Laurent-Désiré Kabilas Präsidentschaft war vor allem durch den zweiten Kongokrieg geprägt. Hunderttausende starben und Millionen flohen vor den Kampfhandlungen zwischen verschiedenen Rebellengruppen und Regierungstruppen. Unter anderem unterstützten Angola, Namibia, Simbabwe, Sudan, Tschad und die Zentralafrikanische Republik die Regierung Kabila militärisch, während Ruanda, Uganda und Burundi auf der Seite der Rebellengruppen eingriffen. Hinzu kam die militärische und politische Einmischung durch westliche Regierungen und Geheimdienste. Bis heute sind bewaffnete Gruppen in den unkontrollierbaren Urwaldregionen des Riesenlandes aktiv, immer wieder flackern Kämpfe auf.

Ursache der Auseinandersetzungen sind die reichen Vorkommen an Gold, Diamanten, Kupfer und Coltan, aus welchem das in der Mikroelektronik unentbehrliche Tantal gewonnen wird.
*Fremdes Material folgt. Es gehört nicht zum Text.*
/-! ### updDiag -/

@[simp] theorem updDiag_sys (n : Fin 8) (f : DiagCh → DiagCh) (s : State) : (updDiag n f s).sys = s.sys := rfl
@[simp] theorem updDiag_clk (n : Fin 8) (f : DiagCh → DiagCh) (s : State) : (updDiag n f s).clk = s.clk := rfl
@[simp] theorem updDiag_wheel (n : Fin 8) (f : DiagCh → DiagCh) (s : State) : (updDiag n f s).wheel = s.wheel := rfl
@[simp] theorem updDiag_cams (n : Fin 8) (f : DiagCh → DiagCh) (s : State) : (updDiag n f s).cams = s.cams := rfl
@[simp] theorem updDiag_pred (n : Fin 8) (f : DiagCh → DiagCh) (s : State) : (updDiag n f s).pred = s.pred := rfl
@[simp] theorem updDiag_predPrev (n : Fin 8) (f : DiagCh → DiagCh) (s : State) : (updDiag n f s).predPrev = s.predPrev := rfl
@[simp] theorem updDiag_spd (n : Fin 8) (f : DiagCh → DiagCh) (s : State) : (updDiag n f s).spd = s.spd := rfl
@[simp] theorem updDiag_geom (n : Fin 8) (f : DiagCh → DiagCh) (s : State) : (updDiag n f s).geom = s.geom := rfl
@[simp] theorem updDiag_sched (n : Fin 8) (f : DiagCh → DiagCh) (s : State) : (updDiag n f s).sched = s.sched := rfl
@[simp] theorem updDiag_rpt (n : Fin 8) (f : DiagCh → DiagCh) (s : State) : (updDiag n f s).rpt = s.rpt := rfl
@[simp] theorem updDiag_cpc (n : Fin 8) (f : DiagCh → DiagCh) (s : State) : (updDiag n f s).cpc = s.cpc := rfl
@[simp] theorem updDiag_chan (n : Fin 8) (f : DiagCh → DiagCh) (s : State) : (updDiag n f s).chan = s.chan := rfl
@[simp] theorem updDiag_chs (n : Fin 8) (f : DiagCh → DiagCh) (s : State) : (updDiag n f s).chs = s.chs := rfl
@[simp] theorem updDiag_lines (n : Fin 8) (f : DiagCh → DiagCh) (s : State) : (updDiag n f s).lines = s.lines := rfl
@[simp] theorem updDiag_cdat (n : Fin 8) (f : DiagCh → DiagCh) (s : State) : (updDiag n f s).cdat = s.cdat := rfl
@[simp] theorem updDiag_brass (n : Fin 8) (f : DiagCh → DiagCh) (s : State) : (updDiag n f s).brass = s.brass := rfl
@[simp] theorem updDiag_diag (n : Fin 8) (f : DiagCh → DiagCh) (s : State) : (updDiag n f s).diag = { s.diag with ch := vupd s.diag.ch n f } := rfl
@[simp] theorem updDiag_trip (n : Fin 8) (f : DiagCh → DiagCh) (s : State) : (updDiag n f s).trip = s.trip := rfl
@[simp] theorem updDiag_therm (n : Fin 8) (f : DiagCh → DiagCh) (s : State) : (updDiag n f s).therm = s.therm := rfl
@[simp] theorem updDiag_tim (n : Fin 8) (f : DiagCh → DiagCh) (s : State) : (updDiag n f s).tim = s.tim := rfl
@[simp] theorem updDiag_flt (n : Fin 8) (f : DiagCh → DiagCh) (s : State) : (updDiag n f s).flt = s.flt := rfl
@[simp] theorem updDiag_link (n : Fin 8) (f : DiagCh → DiagCh) (s : State) : (updDiag n f s).link = s.link := rfl
@[simp] theorem updDiag_sec (n : Fin 8) (f : DiagCh → DiagCh) (s : State) : (updDiag n f s).sec = s.sec := rfl
@[simp] theorem updDiag_dbg (n : Fin 8) (f : DiagCh → DiagCh) (s : State) : (updDiag n f s).dbg = s.dbg := rfl
@[simp] theorem updDiag_bus (n : Fin 8) (f : DiagCh → DiagCh) (s : State) : (updDiag n f s).bus = s.bus := rfl
@[simp] theorem updDiag_mbox (n : Fin 8) (f : DiagCh → DiagCh) (s : State) : (updDiag n f s).mbox = s.mbox := rfl
@[simp] theorem updDiag_pins (n : Fin 8) (f : DiagCh → DiagCh) (s : State) : (updDiag n f s).pins = s.pins := rfl
@[simp] theorem updDiag_emit (n : Fin 8) (f : DiagCh → DiagCh) (s : State) : (updDiag n f s).emit = s.emit := rfl
@[simp] theorem updDiag_leg (n : Fin 8) (f : DiagCh → DiagCh) (s : State) : (updDiag n f s).leg = s.leg := rfl
@[simp] theorem updDiag_free (n : Fin 8) (f : DiagCh → DiagCh) (s : State) : (updDiag n f s).free = s.free := rfl

/-! ### updTh -/

@[simp] theorem updTh_sys (f : Fin 8 → ThCh → ThCh) (s : State) : (updTh f s).sys = s.sys := rfl
@[simp] theorem updTh_clk (f : Fin 8 → ThCh → ThCh) (s : State) : (updTh f s).clk = s.clk := rfl
@[simp] theorem updTh_wheel (f : Fin 8 → ThCh → ThCh) (s : State) : (updTh f s).wheel = s.wheel := rfl
@[simp] theorem updTh_cams (f : Fin 8 → ThCh → ThCh) (s : State) : (updTh f s).cams = s.cams := rfl
@[simp] theorem updTh_pred (f : Fin 8 → ThCh → ThCh) (s : State) : (updTh f s).pred = s.pred := rfl
@[simp] theorem updTh_predPrev (f : Fin 8 → ThCh → ThCh) (s : State) : (updTh f s).predPrev = s.predPrev := rfl
@[simp] theorem updTh_spd (f : Fin 8 → ThCh → ThCh) (s : State) : (updTh f s).spd = s.spd := rfl
@[simp] theorem updTh_geom (f : Fin 8 → ThCh → ThCh) (s : State) : (updTh f s).geom = s.geom := rfl
@[simp] theorem updTh_sched (f : Fin 8 → ThCh → ThCh) (s : State) : (updTh f s).sched = s.sched := rfl
@[simp] theorem updTh_rpt (f : Fin 8 → ThCh → ThCh) (s : State) : (updTh f s).rpt = s.rpt := rfl
@[simp] theorem updTh_cpc (f : Fin 8 → ThCh → ThCh) (s : State) : (updTh f s).cpc = s.cpc := rfl
@[simp] theorem updTh_chan (f : Fin 8 → ThCh → ThCh) (s : State) : (updTh f s).chan = s.chan := rfl
@[simp] theorem updTh_chs (f : Fin 8 → ThCh → ThCh) (s : State) : (updTh f s).chs = s.chs := rfl
@[simp] theorem updTh_lines (f : Fin 8 → ThCh → ThCh) (s : State) : (updTh f s).lines = s.lines := rfl
@[simp] theorem updTh_cdat (f : Fin 8 → ThCh → ThCh) (s : State) : (updTh f s).cdat = s.cdat := rfl
@[simp] theorem updTh_brass (f : Fin 8 → ThCh → ThCh) (s : State) : (updTh f s).brass = s.brass := rfl
@[simp] theorem updTh_diag (f : Fin 8 → ThCh → ThCh) (s : State) : (updTh f s).diag = s.diag := rfl
@[simp] theorem updTh_trip (f : Fin 8 → ThCh → ThCh) (s : State) : (updTh f s).trip = s.trip := rfl
@[simp] theorem updTh_therm (f : Fin 8 → ThCh → ThCh) (s : State) : (updTh f s).therm = { s.therm with ch := vmapi f s.therm.ch } := rfl
@[simp] theorem updTh_tim (f : Fin 8 → ThCh → ThCh) (s : State) : (updTh f s).tim = s.tim := rfl
@[simp] theorem updTh_flt (f : Fin 8 → ThCh → ThCh) (s : State) : (updTh f s).flt = s.flt := rfl
@[simp] theorem updTh_link (f : Fin 8 → ThCh → ThCh) (s : State) : (updTh f s).link = s.link := rfl
@[simp] theorem updTh_sec (f : Fin 8 → ThCh → ThCh) (s : State) : (updTh f s).sec = s.sec := rfl
@[simp] theorem updTh_dbg (f : Fin 8 → ThCh → ThCh) (s : State) : (updTh f s).dbg = s.dbg := rfl
@[simp] theorem updTh_bus (f : Fin 8 → ThCh → ThCh) (s : State) : (updTh f s).bus = s.bus := rfl
@[simp] theorem updTh_mbox (f : Fin 8 → ThCh → ThCh) (s : State) : (updTh f s).mbox = s.mbox := rfl
@[simp] theorem updTh_pins (f : Fin 8 → ThCh → ThCh) (s : State) : (updTh f s).pins = s.pins := rfl
@[simp] theorem updTh_emit (f : Fin 8 → ThCh → ThCh) (s : State) : (updTh f s).emit = s.emit := rfl
@[simp] theorem updTh_leg (f : Fin 8 → ThCh → ThCh) (s : State) : (updTh f s).leg = s.leg := rfl
@[simp] theorem updTh_free (f : Fin 8 → ThCh → ThCh) (s : State) : (updTh f s).free = s.free := rfl

/-! ### updTim -/

@[simp] theorem updTim_sys (k : Fin 8) (f : Timer → Timer) (s : State) : (updTim k f s).sys = s.sys := rfl
@[simp] theorem updTim_clk (k : Fin 8) (f : Timer → Timer) (s : State) : (updTim k f s).clk = s.clk := rfl
@[simp] theorem updTim_wheel (k : Fin 8) (f : Timer → Timer) (s : State) : (updTim k f s).wheel = s.wheel := rfl
@[simp] theorem updTim_cams (k : Fin 8) (f : Timer → Timer) (s : State) : (updTim k f s).cams = s.cams := rfl
@[simp] theorem updTim_pred (k : Fin 8) (f : Timer → Timer) (s : State) : (updTim k f s).pred = s.pred := rfl
@[simp] theorem updTim_predPrev (k : Fin 8) (f : Timer → Timer) (s : State) : (updTim k f s).predPrev = s.predPrev := rfl
@[simp] theorem updTim_spd (k : Fin 8) (f : Timer → Timer) (s : State) : (updTim k f s).spd = s.spd := rfl
@[simp] theorem updTim_geom (k : Fin 8) (f : Timer → Timer) (s : State) : (updTim k f s).geom = s.geom := rfl
@[simp] theorem updTim_sched (k : Fin 8) (f : Timer → Timer) (s : State) : (updTim k f s).sched = s.sched := rfl
@[simp] theorem updTim_rpt (k : Fin 8) (f : Timer → Timer) (s : State) : (updTim k f s).rpt = s.rpt := rfl
@[simp] theorem updTim_cpc (k : Fin 8) (f : Timer → Timer) (s : State) : (updTim k f s).cpc = s.cpc := rfl
@[simp] theorem updTim_chan (k : Fin 8) (f : Timer → Timer) (s : State) : (updTim k f s).chan = s.chan := rfl
@[simp] theorem updTim_chs (k : Fin 8) (f : Timer → Timer) (s : State) : (updTim k f s).chs = s.chs := rfl
@[simp] theorem updTim_lines (k : Fin 8) (f : Timer → Timer) (s : State) : (updTim k f s).lines = s.lines := rfl
@[simp] theorem updTim_cdat (k : Fin 8) (f : Timer → Timer) (s : State) : (updTim k f s).cdat = s.cdat := rfl
@[simp] theorem updTim_brass (k : Fin 8) (f : Timer → Timer) (s : State) : (updTim k f s).brass = s.brass := rfl
@[simp] theorem updTim_diag (k : Fin 8) (f : Timer → Timer) (s : State) : (updTim k f s).diag = s.diag := rfl
@[simp] theorem updTim_trip (k : Fin 8) (f : Timer → Timer) (s : State) : (updTim k f s).trip = s.trip := rfl
@[simp] theorem updTim_therm (k : Fin 8) (f : Timer → Timer) (s : State) : (updTim k f s).therm = s.therm := rfl
@[simp] theorem updTim_tim (k : Fin 8) (f : Timer → Timer) (s : State) : (updTim k f s).tim = { s.tim with t := vupd s.tim.t k f } := rfl
@[simp] theorem updTim_flt (k : Fin 8) (f : Timer → Timer) (s : State) : (updTim k f s).flt = s.flt := rfl
@[simp] theorem updTim_link (k : Fin 8) (f : Timer → Timer) (s : State) : (updTim k f s).link = s.link := rfl
@[simp] theorem updTim_sec (k : Fin 8) (f : Timer → Timer) (s : State) : (updTim k f s).sec = s.sec := rfl
@[simp] theorem updTim_dbg (k : Fin 8) (f : Timer → Timer) (s : State) : (updTim k f s).dbg = s.dbg := rfl
@[simp] theorem updTim_bus (k : Fin 8) (f : Timer → Timer) (s : State) : (updTim k f s).bus = s.bus := rfl
@[simp] theorem updTim_mbox (k : Fin 8) (f : Timer → Timer) (s : State) : (updTim k f s).mbox = s.mbox := rfl
@[simp] theorem updTim_pins (k : Fin 8) (f : Timer → Timer) (s : State) : (updTim k f s).pins = s.pins := rfl
@[simp] theorem updTim_emit (k : Fin 8) (f : Timer → Timer) (s : State) : (updTim k f s).emit = s.emit := rfl
@[simp] theorem updTim_leg (k : Fin 8) (f : Timer → Timer) (s : State) : (updTim k f s).leg = s.leg := rfl
@[simp] theorem updTim_free (k : Fin 8) (f : Timer → Timer) (s : State) : (updTim k f s).free = s.free := rfl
Über die teilweise direkte Finanzierung von Rebellengruppen durch internationale Konzerne wird immer wieder berichtet – in der tagesaktuellen Berichterstattung werden Kämpfe in der Region dennoch meist als ethnisch motivierte Fehden dargestellt.

* Aus: junge Welt, Samstag, 12. Mai 2012

Quelle: Der Tycoon aus Schweden

Meldung der südafrikanischen Presseagentur SAPA vom 4. Mai 1997

Wie andere Minenunternehmer aus aller Welt ist auch der schwedische Tycoon Adolf Lundin erpicht darauf, mit den Rebellen, die bereits drei Viertel des ressourcenreichen Zaire kontrollieren, Geschäfte zu machen. Lundin unterschrieb im vergangenen Jahr ein Abkommen mit der staatlichen Minengesellschaft Gécamines. Aber nun, da die von Laurent Kablia angeführte Rebellenallianz die Tenke-Fungurume-Mine kontrolliert, ist Lundin bereit, der Allianz die ersten 50 Millionen Dollar eines 250-Millionen-Dollarvertrages für »die größte Kupfermine der Welt« zu bezahlen.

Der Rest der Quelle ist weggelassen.